C++14 draft N4140 section 29.3 Order and consistency is the first part of that chapter that gets down to details. One of the very first points is (1.4):

[ Note: Atomic operations specifying memory_order_relaxed are relaxed with respect to memory ordering. Implementations must still guarantee that any given atomic access to a particular atomic object be indivisible with respect to all other atomic accesses to that object. — end note ]

As far as technical language that lays out the atomicity requirement, every operation (like .store(), .load(), .fetch_add()) is defined with language like:

§ 29.6.5 Requirements for operations on atomic types

void atomic_store(volatile A * object, C desired) noexcept;
void atomic_store(A * object, C desired) noexcept;
void atomic_store_explicit(volatile A * object, C desired, memory_order order) noexcept;
void atomic_store_explicit(A * object, C desired, memory_order order) noexcept;
void A ::store(C desired, memory_order order = memory_order_seq_cst) volatile noexcept;
void A ::store(C desired, memory_order order = memory_order_seq_cst) noexcept;
  1. Requires: The order argument shall not be memory_order_consume, memory_order_acquire, nor memory_order_acq_rel.
  2. Effects: Atomically replaces the value pointed to by object or by this with the value of desired. Memory is affected according to the value of order.

And so on, using the word Atomically in every case it applies.

Instead of repeating themselves for add/+, sub/-, and so for |, &, and ^, they have a key/op table that applies to this block:

C atomic_fetch_key (volatile A * object, M operand) noexcept;
C atomic_fetch_key (A * object, M operand) noexcept;
C atomic_fetch_key _explicit(volatile A * object, M operand, memory_order order) noexcept;
C atomic_fetch_key _explicit(A * object, M operand, memory_order order) noexcept;
C A ::fetch_key (M operand, memory_order order = memory_order_seq_cst) volatile noexcept;
C A ::fetch_key (M operand, memory_order order = memory_order_seq_cst) noexcept;
  • 28 Effects: Atomically replaces the value pointed to by object or by this with the result of the computation applied to the value pointed to by object or by this and the given operand. Memory is affected according to the value of order. These operations are atomic read-modify-write operations (1.10).
  • 29 Returns: Atomically, the value pointed to by object or by this immediately before the effects.
  • 30 Remark: For signed integer types, arithmetic is defined to use two’s complement representation. There are no undefined results. For address types, the result may be an undefined address, but the operations otherwise have no undefined behavior.

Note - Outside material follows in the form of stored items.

-- ==== Sys2Proof/Laws/Issue.lean ====
section
/-!
SUPPORT. What the shared operations of an issue do: the checks and waits before the effect, register writes, the end of an
issue, and the lane-wise instructions.
-/

namespace Sys2Proof.Machine

/-! ### The issue -/

/-- The issue of a run is the current one, and its wave is the state's. -/
theorem State.run?_eq {s : State} {i : Instr} {r : Run} (h : s.run? i = some r) :
    s.cur = some r.c ∧ s.wave? r.c.wid = some r.w ∧ r.ex = s.executing r.c r.w (guardOf i) := by
  unfold State.run? at h
  split at h
  · cases h
  · rename_i c hc
    split at h
    · cases h
    · rename_i w hw
      cases h
      exact ⟨hc, hw, rfl⟩

/-- An instruction that issues has its effect. -/
theorem State.issue_next {s : State} {i : Instr} {r : Run} {wait : State → Run → Bool} {body : State → Run → State}
    (h : Issues s i r) (hw : wait s r = false) : s.issue i wait body = .next (body s r) := by
  unfold State.issue
  simp only [h.issue, h.decode, h.ready, hw, Bool.or_false, Bool.false_eq_true, if_false, h.checks]

/-- Executing threads are present, have not exited, and belong to the group. -/
theorem executing_iff {s : State} {c : Issue} {w : Wave} {g : Guard} {t : Nat} :
    (s.executing c w g).getLsbD t = true ↔
      c.lanes.getLsbD t = true ∧ (w.thread t).present = true ∧ (w.thread t).exited = false ∧ s.guardHolds w g t = true := by
  unfold State.executing
  rw [getLsbD_maskOf]
  simp only [Bool.and_eq_true, decide_eq_true_eq, List.contains_iff_mem, List.mem_filter, mem_lanesOf, Bool.not_eq_true']
  constructor
  · rintro ⟨_, h, h1, h2⟩; exact ⟨h, h1.1, h1.2, h2⟩
  · rintro ⟨h, h1, h2, h3⟩; exact ⟨BitVec.lt_of_getLsbD h, h, ⟨h1, h2⟩, h3⟩

/-- A present thread is one of the wave's. -/
theorem Wave.lt_of_present {w : Wave} {t : Nat} (h : (w.thread t).present = true) : t < w.threads.length := by
  unfold Wave.thread at h
  by_cases hl : t < w.threads.length
  · exact hl
  · rw [List.getElem?_eq_none (by omega)] at h; cases h

/-! ### Threads -/

theorem Wave.thread_modThread (w : Wave) (k j : Nat) (f : Thread → Thread) :
    (w.modThread k f).thread j = if j = k ∧ j < w.threads.length then f (w.thread j) else w.thread j := by
  unfold Wave.thread Wave.modThread
  simp only [getElem?_lmod]
  by_cases hj : j = k
  · by_cases hl : j < w.threads.length
    · have hk : k < w.threads.length := hj ▸ hl
      simp [hj, hk]
    · have hk : ¬k < w.threads.length := fun h => hl (hj ▸ h)
      simp [hj, hk]
  · simp [hj]

/-- A change of a thread's results in flight only. -/
theorem Wave.modThread_pend (w : Wave) (k : Nat) (f : Thread → Thread) (hf : ∀ th, f th = { th with pend := (f th).pend })
    (l : Nat) : (w.modThread k f).thread l = { w.thread l with pend := ((w.modThread k f).thread l).pend } := by
  rw [Wave.thread_modThread]
  by_cases h : l = k ∧ l < w.threads.length
  · rw [if_pos h]; exact hf _
  · rw [if_neg h]

/-- A change of each thread of a list, once. -/
theorem Wave.foldl_modThread (l : List Nat) (hl : l.Nodup) (f : Nat → Thread → Thread) (w : Wave) :
    (∀ k, (l.foldl (fun w t => w.modThread t (f t)) w).thread k =
        if k ∈ l ∧ k < w.threads.length then f k (w.thread k) else w.thread k) ∧
    l.foldl (fun w t => w.modThread t (f t)) w = { w with threads := (l.foldl (fun w t => w.modThread t (f t)) w).threads } ∧
    (l.foldl (fun w t => w.modThread t (f t)) w).threads.length = w.threads.length := by
  induction l generalizing w with
  | nil => exact ⟨fun k => by simp, rfl, rfl⟩
  | cons a l ih =>
    obtain ⟨ha, hn⟩ := List.nodup_cons.mp hl
    obtain ⟨h1, h2, h3⟩ := ih hn (w.modThread a (f a))
    refine ⟨fun k => ?_, ?_, ?_⟩
    · rw [List.foldl_cons, h1 k, Wave.thread_modThread]
      have hlen : (w.modThread a (f a)).threads.length = w.threads.length := by simp
      simp only [hlen]
      by_cases hka : k = a
      · subst hka; simp [ha]
      · simp [hka]
    · rw [List.foldl_cons, h2]; rfl
    · rw [List.foldl_cons, h3]; simp

/-! ### Register writes -/

/-- A wave with other registers and results in flight. -/
structure RegsOnly (w w' : Wave) : Prop where
  rest    : w' = { w with regs := w'.regs, threads := w'.threads }
  length  : w'.threads.length = w.threads.length
  threads : ∀ l, w'.thread l = { w.thread l with pend := (w'.thread l).pend }

theorem RegsOnly.refl (w : Wave) : RegsOnly w w := ⟨rfl, rfl, fun _ => rfl⟩

theorem RegsOnly.trans {a b c : Wave} (h : RegsOnly a b) (k : RegsOnly b c) : RegsOnly a c := by
  refine ⟨?_, k.length.trans h.length, fun l => ?_⟩
  · rw [k.rest, h.rest]
  · rw [k.threads l, h.threads l]

/-- A result of register x is in flight in thread l. -/
def Wave.clash (w : Wave) (x l : Nat) : Bool := (w.thread l).pend.any (fun p => p.reg == x && decide (p.dist < p.lat))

The only thing that's optional is ordering / synchronization with loads/stores in other threads (for atomicity without synchronization, use memory_order_relaxed).

In fact, there's no way to "turn off" atomicity for loading a wide type where that's expensive (e.g. before a CAS on atomic<pointer_and_ABAcounter> which compiles to lock cmpxchg16b on x86). I used a union hack in that answer to efficiently load the struct.

And more importantly, the union is a workaround for gcc not optimizing ptr_and_counter.ptr to a load of just the pointer, which I think is safe at least on x86. Instead gcc insists on atomically loading the whole struct and then getting the pointer from the result. That's very bad when it's a 16-byte struct on x86-64, and fairly bad on x86-32. (See https://gcc.gnu.org/bugzilla/show_bug.cgi?id=80835)